Can a divorced spouse claim rights to a previous primary residence?

A court can, in exceptional circumstances, award a spouse some or all of your premarital and separate property that is clearly not a marital asset. In the jurisdiction where I practice family law (Utah), the rule in caselaw is:

Dunn v. Dunn, 802 P.2d 1314 (Utah Ct.App. 1990):

The general rule is that equity requires that each party retain the separate property he or she brought into the marriage, including any appreciation of the separate property. Burt v. Burt, 799 P.2d 1166, 1168 (Utah Ct.App.1990) (separate property, in this case inherited property, includes “its appreciated value” during the marriage). Exceptions to this general rule include whether the property has been commingled, whether the other spouse has by his or her efforts augmented, maintained, or protected the separate property, and whether the distribution achieves a fair, just, and equitable result. Id.; Noble v. Noble, 761 P.2d 1369, 1373 (Utah 1988).

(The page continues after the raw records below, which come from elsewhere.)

-- ==== Sys2Proof/Word.lean ====
section
/-! DEFINITION. The words of the composer: bytes, the 32-bit and 128-bit registers, and byte arrays of a fixed
length (spec/00_scope.md section 5: "Byte array", `zeros(n)`, `rep(v, n)`, `X || Y`, `X[a..b)`). -/

namespace Sys2Proof

/-- 8 bits (00_scope section 5, "Byte"). -/
abbrev Byte := BitVec 8

/-- A host register or an offset register (10_state R13 to R19, R28). -/
abbrev Word32 := BitVec 32

/-- A word of the reference engine's state (42_hash_engine_port R120). -/
abbrev Word64 := BitVec 64

/-- The byte counter's width, `CTR_W = 128` (00_scope R6, 10_state R27). -/
abbrev U128 := BitVec 128

/-- A byte array of exactly `n` bytes, byte 0 first (00_scope section 5). -/
structure Bytes (n : Nat) where
  toList : List Byte
  length_toList : toList.length = n
  deriving DecidableEq, Repr

/-- `rep(v, n)`: `n` copies of byte `v`. -/
def Bytes.rep (v : Byte) (n : Nat) : Bytes n :=
  ⟨List.replicate n v, List.length_replicate⟩

/-- `zeros(n)`. -/
def Bytes.zeros (n : Nat) : Bytes n := Bytes.rep 0 n

/-- The first `n` bytes of a list, filled up with zeros: every list gives `n` bytes. -/
def Bytes.ofList (n : Nat) (l : List Byte) : Bytes n :=
  ⟨(l ++ List.replicate n 0).take n, by simp⟩

/-- Byte `i` of the array, `X[i]` (0 where there is no such byte; every use has `i < n`). -/
def Bytes.get {n : Nat} (b : Bytes n) (i : Nat) : Byte := b.toList.getD i 0

/-- A 128-byte block: KEYBLK, IPAD, OPAD and the engine's blocks (`B = 128`, 00_scope R6). -/
abbrev Block := Bytes 128

/-- A 64-byte digest (`L = 64`, 00_scope R6). -/
abbrev Digest := Bytes 64

end Sys2Proof
end

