-- ==== Sys2Proof/Machine/KeyNormalizer.lean ====
section
/-! DEFINITION. The key normalizer: KB_CLEAR, KN_COPY, KH_INIT, KH_MULTI, KH_LAST, KH_FINISH
(spec/40_key_normalizer.md R82 to R87). Where a micro-operation issues an engine command it is written for every
engine `E`; the machine's meaning takes `engine`. -/

namespace Sys2Proof.Machine

variable {σ : Type}

/-- KB_CLEAR (R82). -/
def kbClear (s : State.Of σ) : Except FaultCause (State.Of σ) :=
  .ok ((s.setKeyblk (some (Bytes.zeros 128))).setPh (if keyIsShort s.keyLen then .knCopy else .khInit))

/-- KN_COPY (R83). A KEYBLK that holds no value, which no run has here, raises ENGINE_ASSERT (log 10). -/
def knCopy (s : State.Of σ) : Except FaultCause (State.Of σ) := do
  let kb ← need s.keyblk
  let k ← memRead .key 0 s.keyLen.toNat s
  .ok ((s.setKeyblk (some (overwrite kb k.toList))).setPh .pdIpad)

/-- KH_INIT (R84). -/
def khInit (E : Engine σ) (s : State.Of σ) : Except FaultCause (State.Of σ) := do
  let t ← portInit E 0 s
  .ok ((t.setOff (some 0)).setPh .khMulti)

/-- KH_MULTI (R85): the branch is on the advanced offset (43_orchestrator R141). -/
def khMulti (E : Engine σ) (s : State.Of σ) : Except FaultCause (State.Of σ) := do
  let off ← need s.off
  let blk ← memRead .key off.toNat 128 s
  let t ← portUpdateMulti E 128 blk s
  .ok ((t.setOff (some (off + 128))).setPh
    (if moreThanBlock s.keyLen (off + 128) then .khMulti else .khLast))

/-- KH_LAST (R86). -/
def khLast (E : Engine σ) (s : State.Of σ) : Except FaultCause (State.Of σ) := do
  let off ← need s.off
  let r := s.keyLen - off
  let chunk ← memRead .key off.toNat r.toNat s
  let t ← portUpdateLast E (r.setWidth 8) chunk.toList s
  .ok ((t.setOff (some (off + r))).setPh .khFinish)

/-- KH_FINISH (R87): the digest goes to KEYBLK[0..64) (log 10 for a KEYBLK that holds no value). -/
def khFinish (E : Engine σ) (s : State.Of σ) : Except FaultCause (State.Of σ) := do
  let kb ← need s.keyblk
  let r ← portFinish E 0 s
  .ok ((r.2.setKeyblk (some (overwrite kb r.1.toList))).setPh .pdIpad)

def execKbClear (s : State.Of σ) : Result.Of σ := commit s (kbClear s)

def execKnCopy (s : State.Of σ) : Result.Of σ := commit s (knCopy s)

def execKhInit (s : State) : Result := commit s (khInit engine s)

def execKhMulti (s : State) : Result := commit s (khMulti engine s)

def execKhLast (s : State) : Result := commit s (khLast engine s)

def execKhFinish (s : State) : Result := commit s (khFinish engine s)

end Sys2Proof.Machine
end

Elman v. Elman, 245 P.3d 176 (Utah Ct.App. 2002):

In distributing property in divorce proceedings, trial courts are first required to properly categorize the parties’ property as marital or separate. See, e.g., Kelley v. Kelley, 2000 UT App 236,¶ 24, 9 P.3d 171. Generally, trial courts are also required to award premarital property, and appreciation on that property, to the spouse who brought the property into the marriage. See Dunn v. Dunn, 802 P.2d 1314, 1320 (Utah Ct.App.1990); see also Mortensen v. Mortensen, 760 P.2d 304, 308 (Utah 1988).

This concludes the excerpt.